As he was talking to us, Paulie came over and whispered something in Sal's ear. He nodded and leaned toward Frankie, cast glances left and right, and in a hushed voice said, "Hey, I got another favor, how about driving some special boxes down to President Street? You can make a couple more bucks."

The look in Sal's eyes seemed to have changed and I sensed we were just about being given an order. My Dad's cautions and comments flashed through my mind and all of a sudden I felt way beyond wary. I knew what was on President Street. I didn't know what Frankie was going to say so I blurted out; "Hey, nah, we gotta get to work, were probably late already. Frankie's gonna drive me over to the laundry on Cortelyou. Hey, we'll see ya tomorrow."

I didn't wait for a reply. I started to quickly back out of the diner and tugged hard on Frankie's shirt to join me, which he did, if somewhat reluctantly. Sal just looked at us quizzically and said "Hey, wait a minute, let's talk…" Paulie just stepped forward us and simply stated "Hey, get back here." but I was definitely exiting. I had made a decision; I didn't want to take this conversation and situation any further.

When we got outside, I told Frankie, "Keep walking. I don't wanna have to do that again. This isn't good; we're absolutely in the wrong place."

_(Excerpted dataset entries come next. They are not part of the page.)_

theorem State.restorePages_writes (s : State) (h : Nat) (j : Jar) (pages : List Nat) : Writes s (s.restorePages h j pages) := by
  unfold State.restorePages
  refine (Writes.each _ (fun x l => ?_) _ s).trans (Writes.each _ (fun x l => x.restoreLine_writes h j l) _ _)
  split
  · exact x.zeroRange_writes _ _
  · exact .refl x

@[simp] theorem State.spendToken_keeps (s : State) (nonce : Nat) :
    (State.spendToken s nonce).mem = s.mem ∧ (State.spendToken s nonce).pending = s.pending ∧ (State.spendToken s nonce).life = s.life := by
  simp [State.spendToken]

@[simp] theorem State.makerAct_keeps (s : State) (who : Who) (code nonce : Nat) (args : List Nat) (refuse : Nat) (act : State → State) (hact : ∀ x : State, (act x).mem = x.mem ∧ (act x).pending = x.pending ∧ (act x).life = x.life) :
    (State.makerAct s who code nonce args refuse act).mem = s.mem ∧ (State.makerAct s who code nonce args refuse act).pending = s.pending ∧ (State.makerAct s who code nonce args refuse act).life = s.life := by
  unfold State.makerAct
  simp_all

theorem State.eraseJars_writes (s : State) (h : Nat) : Writes s (s.eraseJars h) := by
  have h1 : ∀ (x : State) (l : State → List (Nat × Rdr)) (b : Bool), Writes x (if b = true then x.each (l x) (fun s (e : Nat × Rdr) => s.fold e.1) else x) := by
    intro x l b
    split
    · exact Writes.each _ (fun z (e : Nat × Rdr) => z.fold_writes e.1) _ _
    · exact .refl x
  have h2 : ∀ (x : State) (f : Hob → Hob), Writes x ((x.modHob h f).recheckOver h) := fun x f => .of_keeps (by simp)
  unfold State.eraseJars
  dsimp only
  refine Writes.trans (Writes.trans ?_ (h1 _ (fun s1 => s1.rdrs.filter fun (e : Nat × Rdr) => e.2.hob == h) _)) (h2 _ _)
  split
  · split
    · exact .of_keeps (by simp)
    · exact .refl s
  · exact .refl s

@[simp] theorem State.fwAct_keeps (s : State) (who : Who) (args : List Nat) (refuse : Nat) (act : State → State) (hact : ∀ x : State, (act x).mem = x.mem ∧ (act x).pending = x.pending ∧ (act x).life = x.life) :
    (State.fwAct s who args refuse act).mem = s.mem ∧ (State.fwAct s who args refuse act).pending = s.pending ∧ (State.fwAct s who args refuse act).life = s.life := by
  simp [State.fwAct]
  repeat' (first | split | apply And.intro)
  all_goals simp_all

@[simp] theorem State.modFw_keeps (s : State) (f : Fw → Fw) :
    (State.modFw s f).mem = s.mem ∧ (State.modFw s f).pending = s.pending ∧ (State.modFw s f).life = s.life := by
  simp [State.modFw]

@[simp] theorem State.askData_keeps (s : State) :
    (State.askData s).mem = s.mem ∧ (State.askData s).pending = s.pending ∧ (State.askData s).life = s.life := by
  simp [State.askData]

@[simp] theorem State.startFirmware_keeps (s : State) :
    (State.startFirmware s).mem = s.mem ∧ (State.startFirmware s).pending = s.pending ∧ (State.startFirmware s).life = s.life := by
  simp [State.startFirmware]

@[simp] theorem State.spdm_keeps (s : State) (what : String) (vals : List Nat) :
    (State.spdm s what vals).mem = s.mem ∧ (State.spdm s what vals).pending = s.pending ∧ (State.spdm s what vals).life = s.life := by
  simp [State.spdm]

@[simp] theorem State.setSession_keeps (s : State) (n : Nat) (x : Session) :
    (State.setSession s n x).mem = s.mem ∧ (State.setSession s n x).pending = s.pending ∧ (State.setSession s n x).life = s.life := by
  simp [State.setSession]

@[simp] theorem State.inSession_keeps (s : State) (n : Nat) (what : String) (act : Session → Session) :
    (State.inSession s n what act).mem = s.mem ∧ (State.inSession s n what act).pending = s.pending ∧ (State.inSession s n what act).life = s.life := by
  simp [State.inSession]

@[simp] theorem State.ideKm_keeps (s : State) (session stream : Nat) (what : String) (act : Nat → Nat × Nat) :
    (State.ideKm s session stream what act).mem = s.mem ∧ (State.ideKm s session stream what act).pending = s.pending ∧ (State.ideKm s session stream what act).life = s.life := by
  simp [State.ideKm]
  repeat' (first | split | apply And.intro)
  all_goals simp_all

@[simp] theorem State.followAlert_keeps (s : State) :
    (State.followAlert s).mem = s.mem ∧ (State.followAlert s).pending = s.pending ∧ (State.followAlert s).life = s.life := by
  simp [State.followAlert]

@[simp] theorem State.pmbusAnswer_keeps (s : State) (cmd : String) (pageOk : Bool) (vals : List Nat) :
    (State.pmbusAnswer s cmd pageOk vals).mem = s.mem ∧ (State.pmbusAnswer s cmd pageOk vals).pending = s.pending ∧ (State.pmbusAnswer s cmd pageOk vals).life = s.life := by
  simp [State.pmbusAnswer]

@[simp] theorem State.writeRing_keeps (s : State) (p f r : Nat) (g : Ring → Ring) :
    (State.writeRing s p f r g).mem = s.mem ∧ (State.writeRing s p f r g).pending = s.pending ∧ (State.writeRing s p f r g).life = s.life := by
  simp [State.writeRing]

@[simp] theorem State.writeMsix_keeps (s : State) (p f e : Nat) (v : BitVec 128) :
    (State.writeMsix s p f e v).mem = s.mem ∧ (State.writeMsix s p f e v).pending = s.pending ∧ (State.writeMsix s p f e v).life = s.life := by
  simp [State.writeMsix]

@[simp] theorem State.iWrite_keeps (s : State) (who : Who) (code hob : Nat) (args : List Nat) (refuse : Nat) (act : State → State) (hact : ∀ x : State, (act x).mem = x.mem ∧ (act x).pending = x.pending ∧ (act x).life = x.life) :
    (State.iWrite s who code hob args refuse act).mem = s.mem ∧ (State.iWrite s who code hob args refuse act).pending = s.pending ∧ (State.iWrite s who code hob args refuse act).life = s.life := by
  simp [State.iWrite]
  repeat' (first | split | apply And.intro)
  all_goals simp_all

@[simp] theorem State.writePortCtl_keeps (s : State) (who : Who) (p v : Nat) :
    (State.writePortCtl s who p v).mem = s.mem ∧ (State.writePortCtl s who p v).pending = s.pending ∧ (State.writePortCtl s who p v).life = s.life := by
  simp [State.writePortCtl]

@[simp] theorem State.writeRoute_keeps (s : State) (who : Who) (dest v : Nat) :
    (State.writeRoute s who dest v).mem = s.mem ∧ (State.writeRoute s who dest v).pending = s.pending ∧ (State.writeRoute s who dest v).life = s.life := by
  simp [State.writeRoute]

@[simp] theorem State.writeJarAcl_keeps (s : State) (who : Who) (h v : Nat) :
    (State.writeJarAcl s who h v).mem = s.mem ∧ (State.writeJarAcl s who h v).pending = s.pending ∧ (State.writeJarAcl s who h v).life = s.life := by
  simp [State.writeJarAcl]

@[simp] theorem State.writeTaste_keeps (s : State) (who : Who) (v : Nat) :
    (State.writeTaste s who v).mem = s.mem ∧ (State.writeTaste s who v).pending = s.pending ∧ (State.writeTaste s who v).life = s.life := by
  simp [State.writeTaste]

@[simp] theorem State.writeRstCfg_keeps (s : State) (who : Who) (v : Nat) :
    (State.writeRstCfg s who v).mem = s.mem ∧ (State.writeRstCfg s who v).pending = s.pending ∧ (State.writeRstCfg s who v).life = s.life := by
  simp [State.writeRstCfg]

@[simp] theorem State.writeIdle_keeps (s : State) (who : Who) (v : Nat) :
    (State.writeIdle s who v).mem = s.mem ∧ (State.writeIdle s who v).pending = s.pending ∧ (State.writeIdle s who v).life = s.life := by
  simp [State.writeIdle]

@[simp] theorem State.writePolicy_keeps (s : State) (who : Who) (h v : Nat) :
    (State.writePolicy s who h v).mem = s.mem ∧ (State.writePolicy s who h v).pending = s.pending ∧ (State.writePolicy s who h v).life = s.life := by
  simp [State.writePolicy]

end Sys2Proof.Machine
end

"Hey, he gave me twenty bucks. Not hard work for twenty bucks."

"I don't care… I don't wanna end up dead any time soon. Who knows what the next "favor" he'll ask?"

"Nothin's gonna happen. He's a nice guy."

I just looked over at Frankie and gave him the look that says "Yeah, right, and pigs fly."

We kept walking, picking up the pace somewhat, and not looking back.

"Hey Frankie, what's black and blue and floats in the Gowanus Canal?" Without waiting for a reply, I continued, "People who piss off `da guys'." We both chuckled cautiously. Frankie knew exactly what I meant.

I finally looked back over my shoulder and to my relief, no one was behind us. We continued on to his Buick.

The George trip and the day were a learning opportunity, a Brooklyn lesson. In hindsight, it was one of those things that just as easily could have gone the other way and taken me down an entirely different path of life. It was a key decision point in my life and my Dad was right.

What wonderful opportunities in Brooklyn. This time I learned without pain.

The Burger Rail was out; Burgerama was in!